• _Exercise details_:
Print the lines of the data, starting with the first, up to and including the line where "theorem andZeroPageX (op8" appears.

• _Information supplied_:
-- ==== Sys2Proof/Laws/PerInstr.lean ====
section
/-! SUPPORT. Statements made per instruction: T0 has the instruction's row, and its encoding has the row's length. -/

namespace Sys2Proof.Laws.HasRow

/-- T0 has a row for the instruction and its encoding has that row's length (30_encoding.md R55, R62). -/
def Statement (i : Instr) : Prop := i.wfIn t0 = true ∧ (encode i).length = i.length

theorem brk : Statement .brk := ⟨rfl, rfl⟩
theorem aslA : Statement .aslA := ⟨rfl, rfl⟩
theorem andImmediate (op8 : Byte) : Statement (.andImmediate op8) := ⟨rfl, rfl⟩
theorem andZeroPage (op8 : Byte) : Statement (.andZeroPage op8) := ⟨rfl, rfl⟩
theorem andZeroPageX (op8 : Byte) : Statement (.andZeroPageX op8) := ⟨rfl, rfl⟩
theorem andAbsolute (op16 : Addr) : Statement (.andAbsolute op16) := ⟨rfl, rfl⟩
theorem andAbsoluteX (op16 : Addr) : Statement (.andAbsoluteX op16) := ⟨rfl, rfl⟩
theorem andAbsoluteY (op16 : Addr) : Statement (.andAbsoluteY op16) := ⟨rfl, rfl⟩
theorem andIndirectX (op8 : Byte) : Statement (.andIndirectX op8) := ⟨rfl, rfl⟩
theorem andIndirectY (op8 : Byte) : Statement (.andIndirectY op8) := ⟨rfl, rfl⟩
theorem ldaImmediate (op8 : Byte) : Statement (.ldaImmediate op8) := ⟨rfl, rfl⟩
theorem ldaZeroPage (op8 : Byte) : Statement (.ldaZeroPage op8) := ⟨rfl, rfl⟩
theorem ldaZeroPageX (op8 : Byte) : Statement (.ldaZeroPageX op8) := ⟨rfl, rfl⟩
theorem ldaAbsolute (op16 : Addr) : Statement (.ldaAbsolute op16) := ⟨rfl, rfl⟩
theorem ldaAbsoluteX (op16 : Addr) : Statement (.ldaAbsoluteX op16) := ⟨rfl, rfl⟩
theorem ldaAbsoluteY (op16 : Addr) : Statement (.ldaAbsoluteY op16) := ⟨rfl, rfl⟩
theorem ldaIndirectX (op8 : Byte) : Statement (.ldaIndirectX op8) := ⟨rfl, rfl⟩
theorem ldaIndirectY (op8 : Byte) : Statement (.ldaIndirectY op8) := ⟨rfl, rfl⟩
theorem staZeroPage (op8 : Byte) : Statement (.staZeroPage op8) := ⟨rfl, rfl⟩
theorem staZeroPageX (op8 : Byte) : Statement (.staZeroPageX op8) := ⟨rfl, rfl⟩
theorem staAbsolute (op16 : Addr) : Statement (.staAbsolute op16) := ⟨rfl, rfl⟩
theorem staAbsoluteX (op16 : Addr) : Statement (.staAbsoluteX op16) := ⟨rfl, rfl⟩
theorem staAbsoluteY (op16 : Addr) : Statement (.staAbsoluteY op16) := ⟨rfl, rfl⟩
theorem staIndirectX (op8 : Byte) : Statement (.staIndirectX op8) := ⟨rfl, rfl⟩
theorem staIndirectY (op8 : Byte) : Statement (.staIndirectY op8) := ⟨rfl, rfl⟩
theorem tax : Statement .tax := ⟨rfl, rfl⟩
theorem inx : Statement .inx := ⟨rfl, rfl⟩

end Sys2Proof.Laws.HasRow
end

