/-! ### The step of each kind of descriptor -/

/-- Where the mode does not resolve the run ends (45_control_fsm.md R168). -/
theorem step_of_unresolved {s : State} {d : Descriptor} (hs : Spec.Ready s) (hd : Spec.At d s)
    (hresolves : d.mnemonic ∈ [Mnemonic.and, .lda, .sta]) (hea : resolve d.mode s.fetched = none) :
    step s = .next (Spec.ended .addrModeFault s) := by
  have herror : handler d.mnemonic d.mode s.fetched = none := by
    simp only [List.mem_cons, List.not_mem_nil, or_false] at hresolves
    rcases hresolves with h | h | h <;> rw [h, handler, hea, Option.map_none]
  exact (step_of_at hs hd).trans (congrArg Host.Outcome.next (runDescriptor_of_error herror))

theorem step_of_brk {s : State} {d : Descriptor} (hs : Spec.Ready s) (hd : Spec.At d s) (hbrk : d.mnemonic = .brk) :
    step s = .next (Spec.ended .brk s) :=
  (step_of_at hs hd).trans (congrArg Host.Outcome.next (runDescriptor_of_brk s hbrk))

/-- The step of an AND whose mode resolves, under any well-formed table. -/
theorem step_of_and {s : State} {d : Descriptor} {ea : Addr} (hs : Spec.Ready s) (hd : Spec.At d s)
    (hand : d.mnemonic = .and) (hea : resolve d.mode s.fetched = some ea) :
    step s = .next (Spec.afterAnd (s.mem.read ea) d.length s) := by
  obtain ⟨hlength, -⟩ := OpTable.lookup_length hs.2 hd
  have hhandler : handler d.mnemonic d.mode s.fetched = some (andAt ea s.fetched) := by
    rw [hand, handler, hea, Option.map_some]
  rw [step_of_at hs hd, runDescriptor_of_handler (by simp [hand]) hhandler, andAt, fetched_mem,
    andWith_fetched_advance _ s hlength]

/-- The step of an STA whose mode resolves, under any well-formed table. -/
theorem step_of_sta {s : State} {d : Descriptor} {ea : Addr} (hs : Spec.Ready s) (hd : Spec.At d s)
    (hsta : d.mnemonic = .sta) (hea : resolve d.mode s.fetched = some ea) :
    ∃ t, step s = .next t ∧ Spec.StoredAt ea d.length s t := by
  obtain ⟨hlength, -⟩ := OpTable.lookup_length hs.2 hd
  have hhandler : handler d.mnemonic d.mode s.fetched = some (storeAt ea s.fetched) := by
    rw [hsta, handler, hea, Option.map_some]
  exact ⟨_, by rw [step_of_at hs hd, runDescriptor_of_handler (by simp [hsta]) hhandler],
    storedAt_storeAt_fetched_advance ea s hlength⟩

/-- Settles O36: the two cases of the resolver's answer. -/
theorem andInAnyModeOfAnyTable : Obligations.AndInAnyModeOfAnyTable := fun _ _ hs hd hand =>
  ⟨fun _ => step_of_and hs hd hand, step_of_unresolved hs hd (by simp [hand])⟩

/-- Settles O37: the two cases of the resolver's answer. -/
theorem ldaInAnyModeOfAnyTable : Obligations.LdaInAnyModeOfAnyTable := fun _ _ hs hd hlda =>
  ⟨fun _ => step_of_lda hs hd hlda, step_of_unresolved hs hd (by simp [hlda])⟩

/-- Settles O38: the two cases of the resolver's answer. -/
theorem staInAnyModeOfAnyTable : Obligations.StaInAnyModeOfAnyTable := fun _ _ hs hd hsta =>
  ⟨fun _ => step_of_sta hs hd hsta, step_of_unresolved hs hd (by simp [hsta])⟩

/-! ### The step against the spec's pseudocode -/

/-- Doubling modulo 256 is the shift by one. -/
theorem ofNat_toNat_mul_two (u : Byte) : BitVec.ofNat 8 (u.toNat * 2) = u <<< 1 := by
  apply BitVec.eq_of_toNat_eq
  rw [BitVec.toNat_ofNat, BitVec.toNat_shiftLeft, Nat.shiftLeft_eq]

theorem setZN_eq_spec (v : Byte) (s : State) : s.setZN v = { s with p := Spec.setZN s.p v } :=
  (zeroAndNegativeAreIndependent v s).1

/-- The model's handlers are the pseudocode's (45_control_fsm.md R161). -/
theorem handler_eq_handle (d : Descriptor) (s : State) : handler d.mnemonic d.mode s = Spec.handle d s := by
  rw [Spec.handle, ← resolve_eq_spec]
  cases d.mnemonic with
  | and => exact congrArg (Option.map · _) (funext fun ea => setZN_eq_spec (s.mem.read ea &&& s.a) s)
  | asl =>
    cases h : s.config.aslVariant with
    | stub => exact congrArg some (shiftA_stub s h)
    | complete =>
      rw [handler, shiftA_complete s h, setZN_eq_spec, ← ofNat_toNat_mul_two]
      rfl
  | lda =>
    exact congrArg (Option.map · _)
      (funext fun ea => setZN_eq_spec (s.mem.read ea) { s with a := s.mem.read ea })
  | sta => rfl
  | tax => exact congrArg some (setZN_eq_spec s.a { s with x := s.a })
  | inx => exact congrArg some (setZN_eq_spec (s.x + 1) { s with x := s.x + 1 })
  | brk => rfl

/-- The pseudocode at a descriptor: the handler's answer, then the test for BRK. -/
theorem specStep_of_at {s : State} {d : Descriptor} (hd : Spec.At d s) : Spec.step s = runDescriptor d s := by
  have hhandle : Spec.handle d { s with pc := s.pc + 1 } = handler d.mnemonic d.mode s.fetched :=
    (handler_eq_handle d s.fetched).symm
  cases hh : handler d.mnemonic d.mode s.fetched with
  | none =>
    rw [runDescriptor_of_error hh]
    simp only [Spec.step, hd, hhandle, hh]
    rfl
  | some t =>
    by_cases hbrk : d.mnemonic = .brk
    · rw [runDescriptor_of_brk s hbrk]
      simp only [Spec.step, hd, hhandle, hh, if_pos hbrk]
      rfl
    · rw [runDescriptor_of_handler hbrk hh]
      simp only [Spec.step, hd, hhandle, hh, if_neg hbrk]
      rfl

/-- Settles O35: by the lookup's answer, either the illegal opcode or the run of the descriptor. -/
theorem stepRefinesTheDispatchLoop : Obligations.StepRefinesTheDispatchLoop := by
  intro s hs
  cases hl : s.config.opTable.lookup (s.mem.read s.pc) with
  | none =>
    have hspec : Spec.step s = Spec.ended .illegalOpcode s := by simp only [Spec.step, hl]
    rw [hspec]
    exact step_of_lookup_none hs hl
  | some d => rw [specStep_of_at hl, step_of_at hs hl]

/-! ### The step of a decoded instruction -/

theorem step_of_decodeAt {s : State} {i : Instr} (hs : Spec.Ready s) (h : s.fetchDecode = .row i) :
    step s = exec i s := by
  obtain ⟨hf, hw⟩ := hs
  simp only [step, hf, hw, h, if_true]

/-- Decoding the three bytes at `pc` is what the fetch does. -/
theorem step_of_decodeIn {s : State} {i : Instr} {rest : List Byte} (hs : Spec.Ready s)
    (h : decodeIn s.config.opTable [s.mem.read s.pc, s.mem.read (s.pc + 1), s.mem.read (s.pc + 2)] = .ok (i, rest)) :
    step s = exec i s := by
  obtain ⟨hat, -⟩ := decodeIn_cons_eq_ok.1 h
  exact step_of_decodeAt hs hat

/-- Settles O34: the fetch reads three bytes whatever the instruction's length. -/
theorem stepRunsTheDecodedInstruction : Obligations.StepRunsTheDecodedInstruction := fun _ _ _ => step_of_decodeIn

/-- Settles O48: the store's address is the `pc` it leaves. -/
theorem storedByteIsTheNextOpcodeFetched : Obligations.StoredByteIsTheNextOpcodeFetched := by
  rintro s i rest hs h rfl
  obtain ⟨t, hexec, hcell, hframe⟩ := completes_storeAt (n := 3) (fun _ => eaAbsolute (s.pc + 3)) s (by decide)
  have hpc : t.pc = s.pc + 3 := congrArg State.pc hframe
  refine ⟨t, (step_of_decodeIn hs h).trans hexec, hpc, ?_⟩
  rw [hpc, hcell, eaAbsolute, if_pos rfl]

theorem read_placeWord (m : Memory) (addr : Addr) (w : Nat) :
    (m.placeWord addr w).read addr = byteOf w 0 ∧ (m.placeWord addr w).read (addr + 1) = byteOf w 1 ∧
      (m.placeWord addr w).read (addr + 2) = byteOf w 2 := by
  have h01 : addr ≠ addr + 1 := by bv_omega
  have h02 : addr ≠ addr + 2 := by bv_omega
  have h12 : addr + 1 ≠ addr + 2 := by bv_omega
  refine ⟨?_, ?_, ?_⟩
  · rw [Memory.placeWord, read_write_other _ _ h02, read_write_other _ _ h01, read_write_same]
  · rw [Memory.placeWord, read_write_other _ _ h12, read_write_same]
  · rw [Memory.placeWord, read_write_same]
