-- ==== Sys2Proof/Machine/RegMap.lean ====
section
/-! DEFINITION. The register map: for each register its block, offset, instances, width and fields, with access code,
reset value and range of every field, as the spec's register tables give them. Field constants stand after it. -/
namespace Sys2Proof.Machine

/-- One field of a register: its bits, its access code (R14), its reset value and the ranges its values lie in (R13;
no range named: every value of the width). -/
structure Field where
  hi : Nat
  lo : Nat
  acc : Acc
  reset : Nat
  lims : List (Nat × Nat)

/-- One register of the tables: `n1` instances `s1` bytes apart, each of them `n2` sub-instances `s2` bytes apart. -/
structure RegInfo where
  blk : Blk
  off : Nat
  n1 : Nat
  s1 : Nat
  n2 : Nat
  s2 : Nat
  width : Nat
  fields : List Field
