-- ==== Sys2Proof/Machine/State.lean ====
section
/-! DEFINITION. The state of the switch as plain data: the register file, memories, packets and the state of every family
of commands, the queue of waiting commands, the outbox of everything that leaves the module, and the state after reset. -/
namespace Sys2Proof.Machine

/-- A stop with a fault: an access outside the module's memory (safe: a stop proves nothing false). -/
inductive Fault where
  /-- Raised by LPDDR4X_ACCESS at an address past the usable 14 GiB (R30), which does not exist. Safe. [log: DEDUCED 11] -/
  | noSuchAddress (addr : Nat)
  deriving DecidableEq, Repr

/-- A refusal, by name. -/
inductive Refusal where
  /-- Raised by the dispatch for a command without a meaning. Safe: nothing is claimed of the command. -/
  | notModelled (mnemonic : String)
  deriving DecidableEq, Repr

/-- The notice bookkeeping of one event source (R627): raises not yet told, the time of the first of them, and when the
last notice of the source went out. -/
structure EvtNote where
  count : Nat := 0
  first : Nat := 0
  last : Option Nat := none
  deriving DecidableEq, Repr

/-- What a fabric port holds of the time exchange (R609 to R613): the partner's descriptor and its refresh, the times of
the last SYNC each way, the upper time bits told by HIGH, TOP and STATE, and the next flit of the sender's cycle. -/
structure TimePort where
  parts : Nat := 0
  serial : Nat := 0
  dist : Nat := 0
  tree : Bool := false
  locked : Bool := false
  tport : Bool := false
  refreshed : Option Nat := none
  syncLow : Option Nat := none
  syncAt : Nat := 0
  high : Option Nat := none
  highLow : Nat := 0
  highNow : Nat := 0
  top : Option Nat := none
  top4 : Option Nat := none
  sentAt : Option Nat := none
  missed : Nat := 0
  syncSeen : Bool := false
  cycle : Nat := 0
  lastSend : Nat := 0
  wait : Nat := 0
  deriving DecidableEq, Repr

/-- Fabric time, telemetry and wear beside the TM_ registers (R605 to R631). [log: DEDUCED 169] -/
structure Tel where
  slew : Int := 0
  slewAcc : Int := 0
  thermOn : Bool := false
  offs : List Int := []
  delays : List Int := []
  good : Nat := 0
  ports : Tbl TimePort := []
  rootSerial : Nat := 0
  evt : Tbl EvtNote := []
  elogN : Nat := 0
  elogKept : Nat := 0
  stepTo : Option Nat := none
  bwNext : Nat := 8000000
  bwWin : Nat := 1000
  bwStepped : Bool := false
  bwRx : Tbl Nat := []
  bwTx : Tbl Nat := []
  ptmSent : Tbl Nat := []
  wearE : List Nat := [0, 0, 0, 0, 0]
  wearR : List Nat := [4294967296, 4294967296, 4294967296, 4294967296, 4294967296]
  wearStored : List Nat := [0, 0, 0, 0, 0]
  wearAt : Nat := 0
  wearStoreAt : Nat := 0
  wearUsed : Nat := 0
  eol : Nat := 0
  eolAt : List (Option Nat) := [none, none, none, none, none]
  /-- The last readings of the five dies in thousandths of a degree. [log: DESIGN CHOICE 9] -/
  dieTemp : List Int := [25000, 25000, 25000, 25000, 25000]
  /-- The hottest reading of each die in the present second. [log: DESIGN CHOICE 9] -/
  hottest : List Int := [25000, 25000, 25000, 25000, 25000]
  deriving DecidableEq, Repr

• _Solution for this task_:
-- ==== Sys2Proof/Laws/PerInstr.lean ====
section
/-! SUPPORT. Statements made per instruction: T0 has the instruction's row, and its encoding has the row's length. -/

namespace Sys2Proof.Laws.HasRow

/-- T0 has a row for the instruction and its encoding has that row's length (30_encoding.md R55, R62). -/
def Statement (i : Instr) : Prop := i.wfIn t0 = true ∧ (encode i).length = i.length

theorem brk : Statement .brk := ⟨rfl, rfl⟩
theorem aslA : Statement .aslA := ⟨rfl, rfl⟩
theorem andImmediate (op8 : Byte) : Statement (.andImmediate op8) := ⟨rfl, rfl⟩
theorem andZeroPage (op8 : Byte) : Statement (.andZeroPage op8) := ⟨rfl, rfl⟩
theorem andZeroPageX (op8 : Byte) : Statement (.andZeroPageX op8) := ⟨rfl, rfl⟩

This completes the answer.